Extracted entries ::
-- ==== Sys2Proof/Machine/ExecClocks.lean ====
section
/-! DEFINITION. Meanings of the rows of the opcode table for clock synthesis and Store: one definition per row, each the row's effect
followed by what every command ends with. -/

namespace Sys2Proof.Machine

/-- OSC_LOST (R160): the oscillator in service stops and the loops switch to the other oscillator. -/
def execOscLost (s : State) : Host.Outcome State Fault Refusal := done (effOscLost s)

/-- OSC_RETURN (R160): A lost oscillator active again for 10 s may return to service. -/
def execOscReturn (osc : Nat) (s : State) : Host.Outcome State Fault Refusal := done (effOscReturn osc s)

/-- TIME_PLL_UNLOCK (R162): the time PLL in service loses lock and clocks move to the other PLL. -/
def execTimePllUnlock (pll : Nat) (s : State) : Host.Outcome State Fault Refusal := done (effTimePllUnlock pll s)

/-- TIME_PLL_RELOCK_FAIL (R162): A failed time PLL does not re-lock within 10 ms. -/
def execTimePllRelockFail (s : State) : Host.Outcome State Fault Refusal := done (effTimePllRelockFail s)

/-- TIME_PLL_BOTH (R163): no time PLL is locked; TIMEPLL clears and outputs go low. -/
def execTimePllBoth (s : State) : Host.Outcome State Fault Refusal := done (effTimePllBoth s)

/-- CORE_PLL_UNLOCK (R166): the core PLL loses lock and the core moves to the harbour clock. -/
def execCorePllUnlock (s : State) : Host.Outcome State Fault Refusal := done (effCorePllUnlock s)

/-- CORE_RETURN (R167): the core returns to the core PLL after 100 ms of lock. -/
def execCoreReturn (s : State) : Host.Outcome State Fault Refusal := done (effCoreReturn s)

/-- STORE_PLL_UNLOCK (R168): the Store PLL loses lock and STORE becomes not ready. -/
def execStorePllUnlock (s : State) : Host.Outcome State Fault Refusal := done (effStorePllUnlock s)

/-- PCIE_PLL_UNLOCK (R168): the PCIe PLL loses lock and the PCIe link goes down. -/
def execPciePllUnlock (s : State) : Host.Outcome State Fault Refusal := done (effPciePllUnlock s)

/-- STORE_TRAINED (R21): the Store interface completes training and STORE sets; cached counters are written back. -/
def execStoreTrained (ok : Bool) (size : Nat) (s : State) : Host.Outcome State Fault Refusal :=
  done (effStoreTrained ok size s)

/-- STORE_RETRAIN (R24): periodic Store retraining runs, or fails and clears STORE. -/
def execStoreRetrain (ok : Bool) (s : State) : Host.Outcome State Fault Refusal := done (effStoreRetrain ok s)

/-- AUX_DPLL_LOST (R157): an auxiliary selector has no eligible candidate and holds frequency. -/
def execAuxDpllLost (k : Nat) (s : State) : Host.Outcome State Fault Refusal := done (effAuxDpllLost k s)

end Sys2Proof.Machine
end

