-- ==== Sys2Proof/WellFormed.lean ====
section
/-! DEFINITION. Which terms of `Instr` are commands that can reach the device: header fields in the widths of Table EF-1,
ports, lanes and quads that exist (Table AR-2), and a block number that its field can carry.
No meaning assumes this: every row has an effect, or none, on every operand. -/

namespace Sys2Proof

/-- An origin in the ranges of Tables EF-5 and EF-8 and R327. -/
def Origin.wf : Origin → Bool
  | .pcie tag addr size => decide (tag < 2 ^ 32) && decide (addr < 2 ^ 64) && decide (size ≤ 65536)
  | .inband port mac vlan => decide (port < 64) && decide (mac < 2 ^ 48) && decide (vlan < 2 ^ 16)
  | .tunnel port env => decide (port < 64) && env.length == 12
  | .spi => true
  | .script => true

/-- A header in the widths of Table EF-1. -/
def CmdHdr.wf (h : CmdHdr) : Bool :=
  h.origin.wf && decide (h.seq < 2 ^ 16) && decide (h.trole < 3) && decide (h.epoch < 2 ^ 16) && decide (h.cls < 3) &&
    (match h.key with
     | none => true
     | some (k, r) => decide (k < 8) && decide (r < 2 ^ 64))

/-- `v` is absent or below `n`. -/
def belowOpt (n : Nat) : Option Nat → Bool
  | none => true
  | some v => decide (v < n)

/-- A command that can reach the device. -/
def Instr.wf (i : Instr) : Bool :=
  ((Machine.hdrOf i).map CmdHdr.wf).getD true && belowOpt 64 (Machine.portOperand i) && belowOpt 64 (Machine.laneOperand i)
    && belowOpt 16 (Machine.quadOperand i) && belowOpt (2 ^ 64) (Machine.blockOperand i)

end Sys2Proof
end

---

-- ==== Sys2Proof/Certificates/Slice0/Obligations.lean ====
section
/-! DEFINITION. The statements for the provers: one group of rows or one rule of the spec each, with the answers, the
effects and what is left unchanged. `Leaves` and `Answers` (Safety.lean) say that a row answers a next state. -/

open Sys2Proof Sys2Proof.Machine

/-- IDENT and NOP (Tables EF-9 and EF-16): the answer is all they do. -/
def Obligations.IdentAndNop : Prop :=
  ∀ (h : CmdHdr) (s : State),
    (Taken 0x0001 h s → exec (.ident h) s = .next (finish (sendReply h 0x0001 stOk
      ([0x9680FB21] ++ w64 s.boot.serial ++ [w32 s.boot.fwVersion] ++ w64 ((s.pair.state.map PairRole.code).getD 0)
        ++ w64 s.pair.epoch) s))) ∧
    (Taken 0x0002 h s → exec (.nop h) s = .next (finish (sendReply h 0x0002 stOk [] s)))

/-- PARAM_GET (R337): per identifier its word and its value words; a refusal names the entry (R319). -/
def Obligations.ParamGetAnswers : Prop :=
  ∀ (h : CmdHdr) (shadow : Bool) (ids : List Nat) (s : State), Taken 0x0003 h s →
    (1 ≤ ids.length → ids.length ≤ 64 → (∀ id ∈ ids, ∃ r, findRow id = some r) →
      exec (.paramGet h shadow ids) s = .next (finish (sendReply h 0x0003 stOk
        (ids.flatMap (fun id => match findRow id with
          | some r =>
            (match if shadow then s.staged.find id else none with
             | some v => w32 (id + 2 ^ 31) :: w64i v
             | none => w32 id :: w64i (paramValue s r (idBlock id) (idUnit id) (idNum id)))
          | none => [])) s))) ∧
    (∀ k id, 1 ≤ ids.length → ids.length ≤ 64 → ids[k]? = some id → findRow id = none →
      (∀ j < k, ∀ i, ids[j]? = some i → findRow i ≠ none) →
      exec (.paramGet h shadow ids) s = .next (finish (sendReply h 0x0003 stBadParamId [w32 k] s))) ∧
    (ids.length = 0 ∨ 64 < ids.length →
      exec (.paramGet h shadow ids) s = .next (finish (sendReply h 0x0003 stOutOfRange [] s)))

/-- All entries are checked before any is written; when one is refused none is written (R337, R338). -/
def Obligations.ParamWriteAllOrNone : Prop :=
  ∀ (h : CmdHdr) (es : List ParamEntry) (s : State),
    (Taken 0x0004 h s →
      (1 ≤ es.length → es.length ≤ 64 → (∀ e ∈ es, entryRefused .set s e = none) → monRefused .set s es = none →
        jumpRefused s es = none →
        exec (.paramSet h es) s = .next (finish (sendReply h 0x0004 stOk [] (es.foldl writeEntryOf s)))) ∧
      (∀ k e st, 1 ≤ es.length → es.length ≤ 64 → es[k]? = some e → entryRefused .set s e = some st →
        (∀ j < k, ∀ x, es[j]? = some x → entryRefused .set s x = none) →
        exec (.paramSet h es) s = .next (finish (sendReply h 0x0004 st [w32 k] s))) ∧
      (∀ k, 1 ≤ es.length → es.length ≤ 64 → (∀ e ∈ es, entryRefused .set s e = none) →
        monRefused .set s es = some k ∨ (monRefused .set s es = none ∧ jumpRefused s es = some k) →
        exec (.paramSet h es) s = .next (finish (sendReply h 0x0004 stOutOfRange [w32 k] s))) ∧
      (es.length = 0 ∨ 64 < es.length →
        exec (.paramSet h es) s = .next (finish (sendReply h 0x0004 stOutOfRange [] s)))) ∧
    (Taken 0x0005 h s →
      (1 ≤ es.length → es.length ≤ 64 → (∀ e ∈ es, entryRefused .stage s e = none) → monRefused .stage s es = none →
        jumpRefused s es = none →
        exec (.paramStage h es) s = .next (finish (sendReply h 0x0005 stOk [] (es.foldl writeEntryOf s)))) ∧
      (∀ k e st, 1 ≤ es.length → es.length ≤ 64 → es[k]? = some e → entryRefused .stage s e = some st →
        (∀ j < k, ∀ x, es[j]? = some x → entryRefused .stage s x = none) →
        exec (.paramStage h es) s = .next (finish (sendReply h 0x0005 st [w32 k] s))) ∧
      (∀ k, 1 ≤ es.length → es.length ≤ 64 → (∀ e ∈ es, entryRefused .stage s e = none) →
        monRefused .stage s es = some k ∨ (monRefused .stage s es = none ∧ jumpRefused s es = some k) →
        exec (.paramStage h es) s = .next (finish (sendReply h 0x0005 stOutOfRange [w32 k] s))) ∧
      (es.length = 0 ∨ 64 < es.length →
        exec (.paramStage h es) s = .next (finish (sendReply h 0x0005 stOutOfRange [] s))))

---

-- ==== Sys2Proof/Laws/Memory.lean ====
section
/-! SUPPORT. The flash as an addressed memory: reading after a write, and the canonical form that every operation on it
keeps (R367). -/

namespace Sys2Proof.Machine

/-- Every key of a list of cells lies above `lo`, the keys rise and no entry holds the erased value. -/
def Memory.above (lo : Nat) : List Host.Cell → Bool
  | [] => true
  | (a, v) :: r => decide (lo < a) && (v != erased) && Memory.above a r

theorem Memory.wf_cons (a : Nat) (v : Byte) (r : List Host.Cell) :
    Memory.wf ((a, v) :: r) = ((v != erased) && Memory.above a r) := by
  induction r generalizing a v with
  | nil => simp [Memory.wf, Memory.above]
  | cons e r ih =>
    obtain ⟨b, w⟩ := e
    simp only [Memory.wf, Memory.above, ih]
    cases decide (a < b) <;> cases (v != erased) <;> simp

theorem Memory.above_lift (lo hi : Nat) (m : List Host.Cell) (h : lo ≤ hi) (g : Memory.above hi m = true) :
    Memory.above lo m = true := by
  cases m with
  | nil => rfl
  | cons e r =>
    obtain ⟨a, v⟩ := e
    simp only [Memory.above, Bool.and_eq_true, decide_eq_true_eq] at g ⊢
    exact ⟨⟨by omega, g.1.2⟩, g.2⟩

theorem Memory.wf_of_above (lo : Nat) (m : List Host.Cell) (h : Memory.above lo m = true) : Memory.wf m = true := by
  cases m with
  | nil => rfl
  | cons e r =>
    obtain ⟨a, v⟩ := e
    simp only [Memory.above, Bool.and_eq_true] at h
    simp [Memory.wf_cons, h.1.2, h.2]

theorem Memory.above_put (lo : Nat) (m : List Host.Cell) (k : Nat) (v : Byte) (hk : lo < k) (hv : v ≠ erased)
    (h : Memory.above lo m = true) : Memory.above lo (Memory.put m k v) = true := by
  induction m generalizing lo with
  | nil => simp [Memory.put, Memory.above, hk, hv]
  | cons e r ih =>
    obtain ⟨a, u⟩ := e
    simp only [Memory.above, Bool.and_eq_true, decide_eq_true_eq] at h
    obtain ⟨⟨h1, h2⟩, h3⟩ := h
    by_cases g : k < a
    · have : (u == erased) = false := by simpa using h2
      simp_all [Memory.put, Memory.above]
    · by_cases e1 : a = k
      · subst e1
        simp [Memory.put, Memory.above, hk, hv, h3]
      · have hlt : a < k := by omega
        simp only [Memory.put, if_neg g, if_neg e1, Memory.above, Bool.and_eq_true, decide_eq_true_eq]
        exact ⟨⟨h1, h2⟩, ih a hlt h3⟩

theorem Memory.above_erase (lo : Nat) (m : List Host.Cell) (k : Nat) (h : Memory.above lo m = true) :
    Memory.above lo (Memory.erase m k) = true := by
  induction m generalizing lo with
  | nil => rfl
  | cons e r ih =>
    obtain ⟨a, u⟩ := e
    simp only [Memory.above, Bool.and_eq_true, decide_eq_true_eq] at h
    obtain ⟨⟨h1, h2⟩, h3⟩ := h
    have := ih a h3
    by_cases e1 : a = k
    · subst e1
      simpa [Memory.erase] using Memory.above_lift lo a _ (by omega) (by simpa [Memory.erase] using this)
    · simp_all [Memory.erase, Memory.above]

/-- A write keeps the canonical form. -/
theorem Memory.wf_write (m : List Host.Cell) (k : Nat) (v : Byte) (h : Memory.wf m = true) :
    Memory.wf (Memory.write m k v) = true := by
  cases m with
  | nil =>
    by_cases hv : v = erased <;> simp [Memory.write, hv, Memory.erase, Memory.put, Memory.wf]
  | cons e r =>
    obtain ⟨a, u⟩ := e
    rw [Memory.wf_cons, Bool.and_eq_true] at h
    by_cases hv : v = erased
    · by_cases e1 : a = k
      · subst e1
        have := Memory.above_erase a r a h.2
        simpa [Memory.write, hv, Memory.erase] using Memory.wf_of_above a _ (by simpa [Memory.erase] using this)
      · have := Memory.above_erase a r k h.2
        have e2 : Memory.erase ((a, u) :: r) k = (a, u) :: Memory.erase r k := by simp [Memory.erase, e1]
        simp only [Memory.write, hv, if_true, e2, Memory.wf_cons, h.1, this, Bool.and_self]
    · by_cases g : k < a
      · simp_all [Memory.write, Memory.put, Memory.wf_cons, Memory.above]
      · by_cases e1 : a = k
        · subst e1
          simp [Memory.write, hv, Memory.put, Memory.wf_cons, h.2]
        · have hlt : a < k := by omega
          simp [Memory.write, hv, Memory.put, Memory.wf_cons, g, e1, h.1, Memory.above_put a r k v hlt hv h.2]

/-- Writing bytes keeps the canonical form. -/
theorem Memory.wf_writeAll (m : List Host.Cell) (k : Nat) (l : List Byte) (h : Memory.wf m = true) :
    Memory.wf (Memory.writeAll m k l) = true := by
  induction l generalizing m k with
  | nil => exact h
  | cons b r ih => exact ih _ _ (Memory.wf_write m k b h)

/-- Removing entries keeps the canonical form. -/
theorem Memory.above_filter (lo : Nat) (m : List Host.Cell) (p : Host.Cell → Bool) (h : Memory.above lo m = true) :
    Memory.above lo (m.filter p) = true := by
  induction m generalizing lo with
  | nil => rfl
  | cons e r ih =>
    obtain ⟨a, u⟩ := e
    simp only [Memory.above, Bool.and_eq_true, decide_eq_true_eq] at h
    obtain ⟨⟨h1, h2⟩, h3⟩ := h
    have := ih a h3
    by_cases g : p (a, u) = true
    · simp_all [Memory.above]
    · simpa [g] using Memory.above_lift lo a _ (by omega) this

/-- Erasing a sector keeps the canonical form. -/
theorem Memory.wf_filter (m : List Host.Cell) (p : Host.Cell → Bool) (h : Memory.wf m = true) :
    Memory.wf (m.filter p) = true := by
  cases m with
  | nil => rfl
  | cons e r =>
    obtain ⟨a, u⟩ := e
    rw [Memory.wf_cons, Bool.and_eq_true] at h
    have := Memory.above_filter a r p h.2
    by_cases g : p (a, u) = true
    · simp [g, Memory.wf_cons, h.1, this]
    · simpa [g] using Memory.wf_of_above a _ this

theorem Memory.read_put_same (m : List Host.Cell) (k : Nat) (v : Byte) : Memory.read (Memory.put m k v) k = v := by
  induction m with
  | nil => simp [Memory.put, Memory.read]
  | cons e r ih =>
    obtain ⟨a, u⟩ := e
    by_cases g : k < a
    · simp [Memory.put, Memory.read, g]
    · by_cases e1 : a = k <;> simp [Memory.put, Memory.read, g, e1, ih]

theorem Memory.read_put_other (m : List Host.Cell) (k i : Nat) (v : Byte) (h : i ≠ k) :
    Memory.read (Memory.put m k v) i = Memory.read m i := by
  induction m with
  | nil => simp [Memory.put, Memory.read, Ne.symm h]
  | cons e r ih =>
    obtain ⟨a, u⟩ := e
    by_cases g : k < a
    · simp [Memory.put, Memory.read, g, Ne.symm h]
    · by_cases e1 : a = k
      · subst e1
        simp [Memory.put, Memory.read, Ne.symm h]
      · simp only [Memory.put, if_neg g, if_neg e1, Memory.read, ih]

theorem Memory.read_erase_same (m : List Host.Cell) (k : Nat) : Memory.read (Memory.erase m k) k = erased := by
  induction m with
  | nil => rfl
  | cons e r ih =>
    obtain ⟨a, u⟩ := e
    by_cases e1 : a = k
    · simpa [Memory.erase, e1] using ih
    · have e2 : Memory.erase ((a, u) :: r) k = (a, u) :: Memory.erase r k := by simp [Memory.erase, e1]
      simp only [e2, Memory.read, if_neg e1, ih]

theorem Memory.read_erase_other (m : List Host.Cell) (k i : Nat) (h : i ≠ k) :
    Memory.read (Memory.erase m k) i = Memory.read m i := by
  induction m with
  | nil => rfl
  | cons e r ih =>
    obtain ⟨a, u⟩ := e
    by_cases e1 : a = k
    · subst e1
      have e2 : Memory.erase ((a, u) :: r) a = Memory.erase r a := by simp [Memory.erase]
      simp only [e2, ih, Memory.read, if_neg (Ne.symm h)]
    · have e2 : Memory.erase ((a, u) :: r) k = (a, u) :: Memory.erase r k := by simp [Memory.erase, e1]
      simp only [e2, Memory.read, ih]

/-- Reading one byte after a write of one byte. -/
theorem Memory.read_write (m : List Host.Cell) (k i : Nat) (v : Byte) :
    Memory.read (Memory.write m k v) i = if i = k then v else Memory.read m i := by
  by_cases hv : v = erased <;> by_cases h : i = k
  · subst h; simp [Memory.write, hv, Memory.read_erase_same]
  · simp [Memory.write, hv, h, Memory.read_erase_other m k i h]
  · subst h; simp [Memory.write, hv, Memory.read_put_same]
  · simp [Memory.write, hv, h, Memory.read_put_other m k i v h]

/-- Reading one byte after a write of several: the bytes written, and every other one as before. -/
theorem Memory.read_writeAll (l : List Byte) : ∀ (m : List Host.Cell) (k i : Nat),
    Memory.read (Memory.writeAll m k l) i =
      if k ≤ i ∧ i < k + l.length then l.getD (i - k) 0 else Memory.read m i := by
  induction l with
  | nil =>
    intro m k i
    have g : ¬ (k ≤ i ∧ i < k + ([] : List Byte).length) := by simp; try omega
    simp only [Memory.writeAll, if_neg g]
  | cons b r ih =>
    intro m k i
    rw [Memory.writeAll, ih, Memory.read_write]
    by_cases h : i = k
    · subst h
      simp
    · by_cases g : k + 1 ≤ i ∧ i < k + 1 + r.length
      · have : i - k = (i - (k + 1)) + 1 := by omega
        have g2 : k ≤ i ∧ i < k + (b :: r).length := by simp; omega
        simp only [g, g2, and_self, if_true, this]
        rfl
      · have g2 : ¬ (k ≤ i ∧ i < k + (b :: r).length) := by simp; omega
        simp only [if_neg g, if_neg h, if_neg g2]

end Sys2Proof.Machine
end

About this exercise ::
If a line in the material contains the word "holds", copy that line.

Finished exercise ::
/-- AUX_DPLL_LOST (R157): an auxiliary selector has no eligible candidate and holds frequency. -/
/-- Every key of a list of cells lies above `lo`, the keys rise and no entry holds the erased value. -/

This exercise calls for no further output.